■ **What is needed**
Look through the data below and return each line where "placedAt" appears.

■ **Entries provided**
-- ==== Sys2Proof/Tests/Slice0.lean ====
section
/-! SUPPORT. Tests on fixed values, and for each statement of Certificates/Slice0 with hypotheses a state and operands that meet them. -/

namespace Sys2Proof.Tests

open Sys2Proof Sys2Proof.Machine

-- Each test is elaborated before the next: in parallel they ask for too many threads.
set_option Elab.async false

/-! ## States for tests -/

/-- A thread at the placed instruction with 128 registers of zero. -/
def th0 : Thread :=
  { Thread.blank with pc := BitVec.ofNat 64 placedAt, region := BitVec.ofNat 64 placedAt, st := .runnable, v := List.replicate 128 0 }
/-- A group of two live lanes. -/
def g0 : Group := { Group.start (placedRecord 0) (List.replicate 16 0) 0 0 0 0 0 with threads := [th0, th0] ++ List.replicate 62 Thread.blank }
def b0 : Block := { placedBlock 0 with groups := [g0] }
/-- The placed package with these blocks, and the lanes of group 0 of block 0 at issue. -/
def placed (lanes : LaneSet) (bs : List Block) : State :=
  { State.reset.placeBytes [] with issue := some ⟨0, 0, lanes, BitVec.ofNat 64 placedAt⟩, blocks := bs }
def withGroup (f : Group → Group) : State := placed 3 [{ b0 with groups := [f g0] }]
def withThreads (f : Nat → Thread → Thread) : State := withGroup fun g => { g with threads := g.threads.mapIdx f }
def s0 : State := placed 3 [b0]

def selOf (s : State) (h : s.sel.isSome = true) : Sel := s.sel.get h
theorem sel_selOf (s : State) (h : s.sel.isSome = true) : s.sel = some (selOf s h) := (Option.some_get h).symm
theorem issues (s : State) (h : s.sel.isSome = true) (is : List Instr) (p : is.all (fun i => i.wf && (selOf s h).rangeOk i) = true) :
    ∀ i ∈ is, i.wf = true ∧ Issues s (selOf s h) i := fun i hi => by
  have := List.all_eq_true.mp p i hi
  simp only [Bool.and_eq_true] at this
  exact ⟨this.1, sel_selOf s h, this.2⟩

theorem s0_sel : s0.sel.isSome = true := by decide +kernel
def c0 : Sel := selOf s0 s0_sel
theorem s0_c0 : s0.sel = some c0 := sel_selOf _ _
theorem issues0 (is : List Instr) (p : is.all (fun i => i.wf && c0.rangeOk i) = true) : ∀ i ∈ is, i.wf = true ∧ Issues s0 c0 i :=
  issues s0 s0_sel is p

def md : Mods := Mods.default
def mc (c : BitVec 8) : Option Mods := some { md with c := c }
/-- Vector operands A and B, a destination, and no modifier word. -/
def ro (d a b : RegNum) : OpR := ⟨b, false, a, d, none⟩
/-- B is an s register. -/
def rs (d a b : RegNum) : OpR := ⟨b, true, a, d, none⟩
def rm' (d a b : RegNum) (c : BitVec 8) : OpR := ⟨b, false, a, d, mc c⟩
def rsm (d a b : RegNum) (c : BitVec 8) : OpR := ⟨b, true, a, d, mc c⟩
def uo (d b : RegNum) : OpU := ⟨b, false, d, none⟩
def io (d a : RegNum) (imm : BitVec 8) : OpI := ⟨imm, a, d, none⟩
def iom (d a : RegNum) (imm : BitVec 8) (c : BitVec 8) : OpI := ⟨imm, a, d, mc c⟩
def tt (dt st : BitVec 4) (d a : RegNum) : OpT := ⟨dt, st, a, d, none⟩
def f8 (d a : RegNum) (c : BitVec 8) : OpF8 := ⟨a, d, mc c⟩
def z : OpZ := ⟨none⟩

/-! ## Decoding: words written out from the encodings of spec 02, a few for each family -/

theorem test_decode_compact :
    decodeTableWord 16 0xFFE8 = some (.cIsub ⟨31, 63⟩)
    ∧ decodeTableWord 16 0xFFFE = some (.cBra ⟨-1⟩) := by decide +kernel
theorem test_decode_moves :
    decodeTableWord 32 0x0B082401 = some (.ctz ⟨5, true, 9, none⟩)
    ∧ decodeTableWord 32 0x0A102401 = some (.smov ⟨5, false, 9, none⟩) := by decide +kernel
theorem test_decode_integer :
    decodeTableWord 32 0x07040419 = some (.isub (rs 1 2 3))
    ∧ decodeTableWord 64 0x0000170006040417 = some (.iadd ⟨3, false, 2, 1, some { md with sat := true }⟩)
    ∧ decodeTableWord 32 0x5F040481 = some (.sarImm ⟨31, 2, 1, none⟩) := by decide +kernel
theorem test_decode_predicate :
    decodeTableWord 32 0x0604B8A5 = some (.setp (ro 0x2E 2 3))
    ∧ decodeTableWord 32 0x0A09ACAD = some (.plop (ro 0x6B 4 5)) := by decide +kernel
theorem test_decode_uniform :
    decodeTableWord 32 0x0150100D = some (.srd (rs 4 0x28 0)) := by decide +kernel
theorem test_decode_fp32 :
    decodeTableWord 64 0x0BF46A00060404C3 = some (.fadd ⟨3, false, 2, 1, some { md with guard := 2, gneg := true, neg := 1, abs := 2, scale := 0x1F, rnd := 5, clamp := true }⟩)
    ∧ decodeTableWord 32 0x061004DD = some (.frnd (uo 1 3)) := by decide +kernel
theorem test_decode_fp64 :
    decodeTableWord 32 0x0C0808F9 = some (.dmul (ro 2 4 6)) := by decide +kernel
theorem test_decode_packed :
    decodeTableWord 32 0x0604A54D = some (.pksetpBf16 (ro 0x29 2 3)) := by decide +kernel
theorem test_decode_convert :
    decodeTableWord 32 0xB9040551 = some (.cvt (tt 0xB 9 1 2)) := by decide +kernel
theorem test_decode_mask :
    decodeTableWord 32 0x0A080D85 = some (.kop (ro 3 4 5))
    ∧ decodeTableWord 32 0x02080D81 = some (.kmov (ro 3 4 1)) := by decide +kernel
theorem test_decode_crossLane :
    decodeTableWord 64 0x0600071B140405A3 = some (.redux ⟨10, false, 2, 1, some { md with rnd := 3, c := 0x1B }⟩) := by decide +kernel
theorem test_decode_control :
    decodeTableWord 64 0x0000071DFFFFFDC7 = some (.brc ⟨0x3FFFFF, mc 0x1D⟩)
    ∧ decodeTableWord 64 0x0000077E000001CF = some (.call ⟨0, mc 126⟩) := by decide +kernel
theorem test_decode_memory :
    decodeTableWord 32 0x80041229 = some (.stB64 (io 4 2 0x80))
    ∧ decodeTableWord 64 0x0000070A01041233 = some (.ldp (iom 4 2 1 0xA)) := by decide +kernel
theorem test_decode_order :
    decodeTableWord 64 0x0000079A0C041247 = some (.atomB32 (rm' 4 2 6 0x9A))
    ∧ decodeTableWord 32 0x00005241 = some (.fenceRel (ro 0x14 0 0))
    ∧ decodeTableWord 32 0x0C08163D = some (.cctlRodrop (ro 5 4 6)) := by decide +kernel
theorem test_decode_tile :
    decodeTableWord 32 0xFF04128D = some (.ldtB128 (io 4 2 0xFF))
    ∧ decodeTableWord 32 0x060412A1 = some (.syncwait (ro 4 2 3)) := by decide +kernel
theorem test_decode_engine :
    decodeTableWord 64 0x00000700001026A7 = some (.acopy (rm' 9 8 0 0))
    ∧ decodeTableWord 64 0x000007310F1026A7 = some (.acopyQuant (rsm 9 8 7 0x31))
    ∧ decodeTableWord 64 0x00000715001026B3 = some (.acoll (rm' 9 8 0 0x15)) := by decide +kernel
theorem test_decode_matrix :
    decodeTableWord 64 0x0400071D0B092AC3 = some (.mma ⟨5, true, 4, 0x4A, some { md with rnd := 2, c := 0x1D }⟩)
    ∧ decodeTableWord 32 0x0E1422D5 = some (.accrd (ro 8 10 7)) := by decide +kernel
theorem test_decode_ladder :
    decodeTableWord 32 0x040016E5 = some (.trxchk (ro 5 0 2))
    ∧ decodeTableWord 64 0x00000701000002EB = some (.trxesc ⟨mc 1⟩) := by decide +kernel
theorem test_decode_traverse :
    decodeTableWord 64 0x0000070100081F07 = some (.travst (rm' 7 4 0 1)) := by decide +kernel
theorem test_decode_barrier :
    decodeTableWord 32 0x007E1F25 = some (.bararr (ro 7 0x3F 0))
    ∧ decodeTableWord 64 0x0000070C0C041343 = some (.mwait (rm' 4 2 6 0xC)) := by decide +kernel
theorem test_decode_reduction :
    decodeTableWord 64 0x0000070108040F47 = some (.red (rm' 3 2 4 1))
    ∧ decodeTableWord 64 0x0000070000040F4F = some (.redarm (rm' 3 2 0 0)) := by decide +kernel
theorem test_decode_launch :
    decodeTableWord 32 0x09040F61 = some (.launch (rs 3 2 4)) := by decide +kernel
theorem test_decode_trap :
    decodeTableWord 32 0x00021379 = some (.fltrd (ro 4 1 0)) := by decide +kernel
theorem test_decode_page :
    decodeTableWord 32 0x09040E85 = some (.pghint (rs 3 2 4)) := by decide +kernel

/-! ## Well-formedness: an ill-formed term for each check, which the check refuses -/

def m8 (f : Mods → Mods) : Option Mods := some (f md)
/-- The fields of the modifier word that an entry does not accept, the two reserved rounding codes, and an absent word of class M (R46, R48). -/
theorem test_wf_modifiers :
    ∀ i ∈ [Instr.allot ⟨0, false, 1, 0, m8 fun m => { m with guard := 3 }⟩, .allot ⟨0, false, 1, 0, m8 fun m => { m with gneg := true }⟩,
      .iadd ⟨3, false, 2, 1, m8 fun m => { m with neg := 1 }⟩, .fadd ⟨3, false, 2, 1, m8 fun m => { m with neg := 4 }⟩, .fmul ⟨3, false, 2, 1, m8 fun m => { m with abs := 4 }⟩,
      .and ⟨3, false, 2, 1, m8 fun m => { m with sat := true }⟩, .iadd ⟨3, false, 2, 1, m8 fun m => { m with clamp := true }⟩, .fmin ⟨3, false, 2, 1, m8 fun m => { m with scale := 1 }⟩,
      .fmin ⟨3, false, 2, 1, m8 fun m => { m with rnd := 1 }⟩, .fadd ⟨3, false, 2, 1, m8 fun m => { m with rnd := 6 }⟩, .fadd ⟨3, false, 2, 1, m8 fun m => { m with rnd := 7 }⟩,
      .iadd (rm' 1 2 3 1), .iadc (rm' 1 2 3 8), .ffma (ro 1 2 3), .brc ⟨2, none⟩, .sadd ⟨2, 1, none⟩, .pack (tt 0xA 9 2 1)], i.wf = false := by decide +kernel
/-- Odd registers where a pair stands, numbers that are no multiple of 4 or 8, operands and K bits that the entry reserves (R44, R45). -/
theorem test_wf_registers :
    ∀ i ∈ [Instr.iadd64 (ro 1 2 4), .iadd64 (ro 2 1 4), .iadd64 (ro 2 4 1), .imadwI32 (rm' 1 2 3 2), .imadwI32 (rm' 2 2 3 1), .lea (rm' 1 2 3 0), .lea (rm' 2 1 3 0), .lea (rm' 2 4 3 16),
      .dfma (rm' 2 4 6 1), .dsqrt (uo 1 2), .dsqrt (uo 2 1), .dsetp (ro 0 1 2), .frexp (ro 1 2 0), .frexp (ro 2 2 1), .frexp (rs 2 2 0), .fflg (ro 1 1 3), .ldB64 (io 1 0 0),
      .ldB128 (io 2 0 0), .ldB32 (io 0 1 0), .stB64 (io 1 0 0), .stB128 (io 2 0 0), .ldp (iom 1 0 0 1), .stp (iom 2 0 0 2), .ldtB128 (io 2 0 0), .sttB128 (io 1 0 0),
      .agath (rs 1 4 3), .agath (ro 1 8 3), .adigest (ro 1 8 1), .trav (ro 1 2 0), .fltrd (ro 2 0 0), .fltrd (ro 4 2 0), .jmp (ro 0 1 0), .jmp (ro 1 2 0), .calli (ro 1 2 0),
      .await (ro 1 1 3), .spawn (ro 0 1 3), .launch (ro 8 2 3), .ownset (ro 4 4 0), .ownset (ro 0 2 0), .atomB64 (rm' 1 2 4 0), .casB32 (rm' 0 1 2 0), .strelB64 (io 1 0 0),
      .trap (io 0 1 0), .sleep (io 1 0 0), .p2v ⟨1, false, 0, none⟩, .v2p ⟨0, false, 0, m8 fun m => { m with c := 1 }⟩, .shlImm ⟨1, 2, 3, m8 fun m => { m with c := 1 }⟩,
      .cMov ⟨0, 0⟩], i.wf = false := by decide +kernel
/-- Allotments, system registers, predicates, comparison codes, type and element codes (R51, R52, R122, R128, R147, R179-R185). -/
theorem test_wf_codes :
    ∀ i ∈ [Instr.allot (ro 16 127 0), .allot (ro 8 14 0), .allot (ro 0 1 1), .srd (ro 0 0x0B 0), .srd (ro 1 0x28 0), .srd (ro 0 0 1), .swr (ro 0 0x10 3), .swr (ro 1 0x18 3),
      .setp (ro 0x60 2 3), .setp (rm' 0 2 3 0x40), .ssetp 12 (f8 0 1 2), .ssetp 0 (f8 8 1 2), .sel (rm' 1 2 3 16), .plop (ro 0 8 1), .plop (ro 0 1 8), .plop (rs 0 1 2),
      .fsetp (ro 0x60 2 3), .pksetpF16 (ro 7 2 3), .bfe (rm' 1 2 3 2), .cvt (tt 0xE 9 1 2), .cvt (tt 9 0xE 1 2), .cvt (tt 8 9 1 2), .cvt (tt 9 8 1 1),
      .cvt ⟨2, 6, 2, 1, m8 fun m => { m with scale := 1 }⟩, .pack ⟨9, 9, 2, 1, mc 3⟩, .pack ⟨0xA, 8, 2, 1, mc 3⟩, .pack ⟨0xA, 8, 1, 1, mc 2⟩, .unpk (tt 9 9 2 1), .unpk (tt 9 0xA 1 2),
      .unpk ⟨9, 0xA, 2, 2, mc 1⟩, .mxq ⟨6, 9, 0, 40, mc 3⟩, .mxq ⟨0, 8, 0, 40, mc 3⟩, .mxq ⟨0, 9, 98, 0, mc 3⟩, .mxq ⟨0, 9, 0, 126, mc 3⟩, .mxq ⟨0, 9, 0, 40, mc 0x80⟩,
      .mxdq ⟨8, 0, 0, 40, mc 3⟩, .mxdq ⟨9, 0, 0, 97, mc 3⟩, .mxdq ⟨9, 0, 125, 0, mc 3⟩], i.wf = false := by decide +kernel
/-- Masks, membership, links (R94-R116). -/
theorem test_wf_groups :
    ∀ i ∈ [Instr.kmov (ro 12 0 0), .kmov (ro 0 1 1), .kmov (ro 1 0 2), .kmov (ro 0 0 3), .kmov (rs 0 0 0), .kop (rm' 0 0 0 7), .kop (rm' 0 0 1 4), .kop (rm' 0 1 0 5), .kop (ro 0 12 0),
      .kpop (ro 0 12 0), .kpop (ro 0 0 2), .join (ro 12 0 0), .leave (ro 0 1 0), .waitk ⟨0, false, 0, 0, m8 fun m => { m with guard := 0 }⟩, .vote (ro 0 16 0), .vote (ro 8 0 0),
      .vote (rm' 1 0 0 0x60), .vote (rm' 0 0 0 0x01), .vote (rm' 0 0 0 0x1C), .vote (rm' 0 0 0 0x80), .redux (rm' 1 2 0 0x20), .redux (ro 1 2 11), .redux ⟨0, false, 2, 1, m8 fun m => { m with rnd := 1 }⟩,
      .scan (rm' 1 2 0 0x40), .matchLanes (ro 1 2 0), .matchLanes (rm' 0 1 0 0x20), .elect (ro 8 0 0), .brc ⟨2, mc 0x20⟩, .call ⟨2, mc 1⟩, .ret ⟨mc 0x80⟩], i.wf = false := by decide +kernel
/-- Access modifiers, scopes, operations, barriers (R207, R246, R252, R306, R309, R382, R398). -/
theorem test_wf_memory :
    ∀ i ∈ [Instr.ldB32 (iom 0 0 0 0x80), .ldB32 (iom 0 0 0 0x10), .stB32 (iom 0 0 0 4), .stB32 (iom 0 0 0 1), .ldp (iom 0 0 0 3), .stp (iom 0 0 0 4), .pref (io 3 0 0), .pref (iom 0 0 0 1),
      .cctlWb (ro 0 0 2), .cctlWb (ro 1 1 2), .cctlWbAll (ro 3 1 0), .cctlInvAll (ro 4 0 1), .cctlIi (ro 1 0 2), .cctlInv (ro 1 0 2), .cctlRodrop (ro 4 0 2), .fenceAr (ro 7 0 0), .fenceSc (ro 0 0 0),
      .fenceAcq (ro 8 1 0), .fenceRel (ro 0x17 0 0), .atomB32 (ro 0 0 1), .atomB32 (rm' 0 0 1 0xB0), .atomB32 (rm' 0 0 1 7), .casB32 (rm' 0 0 1 0x80), .casB64 (rm' 0 0 2 7), .ldacqB32 (iom 0 0 0 7),
      .ldacqB64 (iom 0 0 0 16), .pgreq (ro 1 0 2), .pghint (ro 4 0 2), .tzero (ro 1 0 2), .syncarm (ro 1 0 2), .acopy (ro 1 8 0), .acopy (rm' 1 4 0 0), .acopyQuant (rm' 1 8 3 1), .acopyQuant (rsm 1 8 3 0),
      .acopyQuant (rsm 1 8 3 3), .acopyQuant (rsm 1 8 3 0x61), .ascat (ro 1 8 3), .acoll (rm' 1 8 0 0), .acoll (rm' 1 8 0 6), .acoll (rm' 1 8 0 0x63), .acancel (ro 8 0 3), .acancel (ro 0 1 3),
      .barinit (ro 0 0x0F 3), .bar (ro 0 0x60 0), .bararr (ro 0 1 0), .barwait (ro 1 0x10 3), .mwait (rm' 0 0 1 5), .mwait (rm' 0 0 1 0x10), .mwait (rm' 1 0 2 8), .red (ro 0 0 3), .red (rm' 4 0 3 0),
      .red (rm' 1 0 3 0), .red (rm' 0 0 3 2), .redarm (ro 0 0 0), .redfl (ro 0 1 0), .tkwait (ro 8 0 3), .tkpass (ro 1 0 0), .wret (ro 0 1 3)], i.wf = false := by decide +kernel
/-- The matrix unit and the ladder (R315, R316, R326-R333, R346, R350). -/
theorem test_wf_matrix :
    ∀ i ∈ [Instr.mma (rs 0 0 0), .mma (rm' 0 0 0 0), .mma (rsm 0 2 0 0), .mma (rsm 0x58 0 0 0), .mma (rsm 0x49 0 0 1), .mma (rsm 0 120 0 0), .mma (rsm 0 0 0 4), .mma (rsm 0 0 0 0x05), .mma (rsm 0 0 0 0x20),
      .mmasp (rsm 0x38 0 0 0), .mmasp (rsm 0 112 0 0), .mmasp (rsm 0 0 0 1), .accz (ro 8 0 0), .accz (ro 0 1 0), .accld (rs 9 0 1), .accld (ro 0 0 1), .accld (rs 16 0 1), .accst (rsm 0x60 0 1 0),
      .accst (rsm 0x09 0 1 0), .accst (rsm 0 1 1 0), .accst (rs 0 0 1), .accrd (ro 2 0 0), .accrd (ro 0 9 0), .accrd (ro 0 0 4), .accrd (ro 0 8 8), .accrd (ro 116 0 0), .accwr (ro 0 2 0),
      .accwr (rs 0 0 0), .mmaflg (ro 0 1 3), .monset (ro 2 0 3), .monset (ro 0 1 3), .trxchk (ro 8 0 0), .trxchk (ro 0 0 4), .trxchk (ro 0 1 0), .trxesc ⟨mc 2⟩, .travst (rm' 0 0 0 2)], i.wf = false := by
  decide +kernel
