-- ==== Sys2Proof/Machine/Flags.lean ====
section
/-! DEFINITION. The conditions the branches test. The hardware has no flags or condition codes (10_state.md R23): a
branch tests a general register directly, read as signed (43_control_transfer.md R82), and no instruction records a
carry, an overflow or a sign. -/

namespace Sys2Proof.Machine

/-- BP's condition `s16(x[rd]) > 0` (43_control_transfer.md R83). -/
def isPositive (v : Word) : Bool := decide (0 < s16 v)

/-- BN's condition `s16(x[rd]) < 0` (43_control_transfer.md R84). -/
def isNegative (v : Word) : Bool := decide (s16 v < 0)

/-- BX's condition `s16(x[rd]) != 0` (43_control_transfer.md R85). -/
def isNonZero (v : Word) : Bool := decide (s16 v ≠ 0)

/-- BZ's condition `s16(x[rd]) = 0` (43_control_transfer.md R86). -/
def isZero (v : Word) : Bool := decide (s16 v = 0)

/-- The zero-divisor test of DIV and MOD, `s16(x[rt]) = 0` (40_arithmetic.md R70, R72). -/
def isZeroDivisor (v : Word) : Bool := decide (s16 v = 0)

end Sys2Proof.Machine
end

■ **Worked solution**
  { Thread.blank with pc := BitVec.ofNat 64 placedAt, region := BitVec.ofNat 64 placedAt, st := .runnable, v := List.replicate 128 0 }
  { State.reset.placeBytes [] with issue := some ⟨0, 0, lanes, BitVec.ofNat 64 placedAt⟩, blocks := bs }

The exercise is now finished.